*** Entries supplied Section Begins ***
/-- Byte `j` of packed block `k` is step `j` of the formula of R93 on the raw bytes beside place `8 * k + j`,
for the first and the last byte of the block too. -/
theorem getElem?_packBytes (m : Bit) {raw : List Byte} (h : raw.length % 8 = 0) {k j : Nat}
    (hk : k < raw.length / 8) (hj : j ≤ 8) :
    (packBytes m raw)[9 * k + j]? =
      some (encByte m j (raw[8 * k + j - 1]?.getD 0) (raw[8 * k + j]?.getD 0)) := by
  revert k
  refine rawBlocks_induction (P := fun raw => ∀ {k}, k < raw.length / 8 → (packBytes m raw)[9 * k + j]? =
    some (encByte m j (raw[8 * k + j - 1]?.getD 0) (raw[8 * k + j]?.getD 0))) (by simp) ?_ raw h
  intro r0 r1 r2 r3 r4 r5 r6 r7 rest _ ih k hk
  rw [packBytes_block]
  cases k with
  | zero =>
    rw [List.getElem?_append_left (by rw [length_packBlock]; omega)]
    interval_cases j
    all_goals simp [packBlock, encByte_zero, encByte_eight]
  | succ k =>
    have hrest : k < rest.length / 8 := by simp only [List.length_cons] at hk; omega
    rw [List.getElem?_append_right (by rw [length_packBlock]; omega), length_packBlock,
      show 9 * (k + 1) + j - 9 = 9 * k + j by omega, ih hrest]
    obtain rfl | hj0 := Nat.eq_zero_or_pos j
    · rw [encByte_zero, encByte_zero, show 8 * (k + 1) + 0 = 8 * k + 8 by omega]
      simp
    · rw [show 8 * (k + 1) + j - 1 = 8 * k + j - 1 + 8 by omega,
        show 8 * (k + 1) + j = 8 * k + j + 8 by omega]
      simp

/-- A stream bit of a packed buffer is a bit of an encoded byte (R42, R93). -/
theorem streamBit_packBytes (m : Bit) {raw : List Byte} (h : raw.length % 8 = 0) {k j q : Nat}
    (hk : k < raw.length / 8) (hj : j ≤ 8) (hq : q < 8) :
    streamBit (packBytes m raw) (8 * (9 * k + j) + q) =
      some ((encByte m j (raw[8 * k + j - 1]?.getD 0) (raw[8 * k + j]?.getD 0)).getLsbD (7 - q)) := by
  have hbyte : (8 * (9 * k + j) + q) / 8 = 9 * k + j := by omega
  have hbit : (8 * (9 * k + j) + q) % 8 = q := by omega
  simp only [streamBit, hbyte, hbit, getElem?_packBytes m h hk hj]

/-- Settles O19: bit `t` of symbol `i` stands in encoded byte `i % 8` of its block before the byte ends, and in
the next encoded byte after. -/
theorem packedStreamIsSymbols : Obligations.PackedStreamIsSymbols := by
  intro m raw h i hi
  obtain ⟨k, l, hl, rfl⟩ : ∃ k l, l < 8 ∧ i = 8 * k + l := ⟨i / 8, i % 8, by omega, by omega⟩
  have hk : k < raw.length / 8 := by omega
  have hr : raw[8 * k + l]?.getD 0 = raw[8 * k + l] := by simp [hi]
  refine ⟨fun t ht => ?_, ?_⟩
  · by_cases hs : l + t < 8
    · rw [show 9 * (8 * k + l) + t = 8 * (9 * k + l) + (l + t) by omega,
        streamBit_packBytes m h hk (by omega) hs, getLsbD_encByte_of_lt _ _ _ (by omega), hr,
        show l + (7 - (l + t)) = 7 - t by omega]
    · rw [show 9 * (8 * k + l) + t = 8 * (9 * k + (l + 1)) + (l + t - 8) by omega,
        streamBit_packBytes m h hk (by omega) (by omega),
        getLsbD_encByte_of_gt _ _ _ (by omega) (by omega) (by omega), ← Nat.add_assoc, Nat.add_sub_cancel, hr,
        show 7 - (l + t - 8) - (9 - (l + 1)) = 7 - t by omega]
  · rw [show 9 * (8 * k + l) + 8 = 8 * (9 * k + (l + 1)) + l by omega,
      streamBit_packBytes m h hk (by omega) hl, getLsbD_encByte_of_eq _ _ _ (by omega) (by omega),
      ← Nat.add_assoc, Nat.add_sub_cancel, hr]

/-- The carried bits as a number (R92): the low `c` bits of the byte, above the place of the parity bit. -/
theorem toNat_shl8 (v : Byte) {n c : Nat} (h : n + c = 8) :
    (shl8 v n).toNat = 2 ^ n * (v.toNat % 2 ^ c) := by
  rw [shl8, BitVec.toNat_shiftLeft, Nat.shiftLeft_eq, Nat.mul_comm,
    show 2 ^ 8 = 2 ^ n * 2 ^ c by rw [← pow_add, h], Nat.mul_mod_mul_left]

theorem toNat_bitAt (p : Bit) {n : Nat} (hn : n < 8) : (bitAt p n).toNat = 2 ^ n * p.toNat := by
  have h : ∀ n < 8, ∀ p : Bit, (bitAt p n).toNat = 2 ^ n * p.toNat := by decide
  exact h n hn p

theorem toNat_shr (v : Byte) (n : Nat) : (shr v n).toNat = v.toNat / 2 ^ n := by
  rw [shr, BitVec.toNat_ushiftRight, Nat.shiftRight_eq_div_pow]

/-- The components of an encoded byte share no bit, so as a number it is their sum (R92, R93). -/
theorem toNat_encByte (m : Bit) {j : Nat} (prev cur : Byte) (h1 : 1 ≤ j) (h8 : j ≤ 8) :
    (encByte m j prev cur).toNat =
      2 ^ (9 - j) * (prev.toNat % 2 ^ (j - 1)) + (2 ^ (8 - j) * (par m prev).toNat + cur.toNat / 2 ^ j) := by
  have hcur : cur.toNat / 2 ^ j < 2 ^ (8 - j) := by
    rw [Nat.div_lt_iff_lt_mul (Nat.two_pow_pos j), ← pow_add, Nat.sub_add_cancel h8]
    exact cur.isLt
  have hlow : 2 ^ (8 - j) * (par m prev).toNat + cur.toNat / 2 ^ j < 2 ^ (9 - j) :=
    calc 2 ^ (8 - j) * (par m prev).toNat + cur.toNat / 2 ^ j
        < 2 ^ (8 - j) * ((par m prev).toNat + 1) := Nat.add_lt_add_left hcur _
      _ ≤ 2 ^ (8 - j) * 2 := Nat.mul_le_mul_left _ (par m prev).isLt
      _ = 2 ^ (9 - j) := by rw [← pow_succ, ← Nat.sub_add_comm h8]
  rw [encByte, BitVec.toNat_or, BitVec.toNat_or, toNat_shl8 prev (show 9 - j + (j - 1) = 8 by omega),
    toNat_bitAt _ (by omega), toNat_shr, Nat.or_assoc, ← Nat.two_pow_add_eq_or_of_lt hcur,
    ← Nat.two_pow_add_eq_or_of_lt hlow]

/-- Settles O20: with each encoded byte as the sum of its components, the two parts of every raw byte, its
quotient and its remainder by a power of 2, meet in the place of its symbol. -/
theorem packedBlockAsNumber : Obligations.PackedBlockAsNumber := by
  intro m r0 r1 r2 r3 r4 r5 r6 r7
  rw [packBlock, ← encByte_eight m r7 0]
  simp (disch := decide) only [bigEndian, List.length, toNat_encByte, show (0 : Byte).toNat = 0 from rfl]
  omega

end Sys2Proof.Machine
end

section
/-! SUPPORT. The opcode map, the codes of `STATUS`, the reserved opcodes, UNPACK as `OP = 101` and the assembly
lines (30_encoding.md R60 to R65, R70). -/

namespace Sys2Proof.Machine

/-- Settles O1: the decoder runs on the eight words. -/
theorem decodeMatchesOpcodeMap : Obligations.DecodeMatchesOpcodeMap :=
  ⟨rfl, rfl, rfl, rfl, rfl, rfl, rfl, rfl⟩

/-- The command that the opcode of a command spells is that command (R61). -/
theorem decode_encode (i : Instr) : decode (encode i) = i := by
  cases i <;> rfl

/-- Settles O2, by the two round trips. -/
theorem decodeEncodeAgree : Obligations.DecodeEncodeAgree :=
  ⟨decode_encode, encode_decode⟩

/-- A number is rejected exactly when it does not fit the three bits of `OP` (log 19). -/
theorem decodeWord_eq_error (w : Nat) : decodeWord w = .error .bitsAboveOp ↔ 8 ≤ w := by
  by_cases h : w < 8
  · simp [decodeWord, opOfWord, h]
  · simp [decodeWord, opOfWord, h, Nat.le_of_not_lt h]

/-- Settles O3: the fields by the eight values of the port, the range for every number. -/
theorem opcodeFieldsAndRange : Obligations.OpcodeFieldsAndRange :=
  ⟨by decide, decodeWord_eq_error⟩

/-- Settles O4, by the three values of the port. -/
theorem statusCodes : Obligations.StatusCodes := by
  refine ⟨rfl, rfl, rfl, fun st => ?_, rfl⟩
  cases st with
  | ok => exact ⟨by decide, rfl⟩
  | invalidLength => exact ⟨by decide, rfl⟩
  | illegalCommand => exact ⟨by decide, rfl⟩

/-- Acceptance followed by the error entry changes what R145 lists and nothing else. -/
theorem State.errorEntry_accept_raise (s : State) (e : Status) : s.ErrorEntry e (s.accept.raise e) :=
  ⟨rfl, rfl, rfl, rfl, rfl, rfl, rfl, rfl, rfl, rfl, rfl, rfl, rfl, rfl, rfl⟩

/-- Settles O14: both reserved opcodes are the one command that takes the error entry. -/
theorem reservedRaiseIllegalCommand : Obligations.ReservedRaiseIllegalCommand := by
  rintro i s (rfl | rfl) hp
  · exact ⟨_, reservedCommand_idle s hp, s.errorEntry_accept_raise _⟩
  · exact ⟨_, reservedCommand_idle s hp, s.errorEntry_accept_raise _⟩

/-- An unpack command given another opcode to latch: the same refusal, or the same next state but for the
latched opcode. -/
theorem unpackCommand_congr_op (op op' : OpWord) {s : State} (h : s.phase = .idle) :
    (∃ r, unpackCommand op s = .refused r ∧ unpackCommand op' s = .refused r) ∨
      ∃ t u, unpackCommand op s = .next t ∧ unpackCommand op' s = .next u ∧ { u with opl := t.opl } = t := by
  by_cases hl : s.len % 9 = 0
  · cases hr : s.inp.readList 0 s.len with
    | none => exact .inl ⟨_, unpackCommand_missing op s h hl hr, unpackCommand_missing op' s h hl hr⟩
    | some enc =>
      exact .inr ⟨_, _, unpackCommand_valid op s enc h hl hr, unpackCommand_valid op' s enc h hl hr, rfl⟩
  · exact .inr ⟨_, _, unpackCommand_invalid op s h hl, unpackCommand_invalid op' s h hl, rfl⟩

/-- Settles O25: both commands are the unpack command, each with its own opcode to latch. -/
theorem unpackAliasExecutesAsUnpack : Obligations.UnpackAliasExecutesAsUnpack := by
  intro s hp
  rw [show exec .unpack s = unpackCommand (encode .unpack) s from rfl,
    show exec .unpackAlias s = unpackCommand (encode .unpackAlias) s from rfl]
  obtain ⟨r, h, h'⟩ | ⟨t, u, h, h', hopl⟩ := unpackCommand_congr_op (encode .unpack) (encode .unpackAlias) hp
  · simp [h, h']
  · simp [h, h', hopl]

/-- The offer of a line keeps the duties of the host (R165, R167, R170): `LEN` counts the bytes named, the room
is the output length, and `OUT` begins where `IN` ends (log 17). -/
theorem AsmLine.offer_wellFormed (l : AsmLine) : l.offer.WellFormed := by
  have hlen : l.offer.LenTrue := fun _ => rfl
  have hin : l.offer.inBase + inLength (opClass l.offer.op) l.offer.len ≤ l.offer.outBase := by
    simpa [AsmLine.offer] using inLength_le_of_lenTrue hlen
  exact ⟨hlen, Nat.le_refl _, .inl hin⟩

/-- Settles O60: the rows are read off the definition of a line's offer, and every offer keeps the duties. -/
theorem assemblyLinesAreCommands : Obligations.AssemblyLinesAreCommands :=
  ⟨fun _ => ⟨rfl, rfl, rfl, rfl, rfl, rfl⟩, fun _ => ⟨rfl, rfl, rfl, rfl⟩,
    fun l => ⟨rfl, l.offer_wellFormed⟩⟩

end Sys2Proof.Machine
end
*** Entries supplied Section Ends ***
# Work request
Restate word for word the lines of the data above, starting at the line containing "(R42, R93). -/" and ending at the line containing "some ((encByte m", both included, and nothing more.

# Solution
/-- A stream bit of a packed buffer is a bit of an encoded byte (R42, R93). -/
theorem streamBit_packBytes (m : Bit) {raw : List Byte} (h : raw.length % 8 = 0) {k j q : Nat}
    (hk : k < raw.length / 8) (hj : j ≤ 8) (hq : q < 8) :
    streamBit (packBytes m raw) (8 * (9 * k + j) + q) =
      some ((encByte m j (raw[8 * k + j - 1]?.getD 0) (raw[8 * k + j]?.getD 0)).getLsbD (7 - q)) := by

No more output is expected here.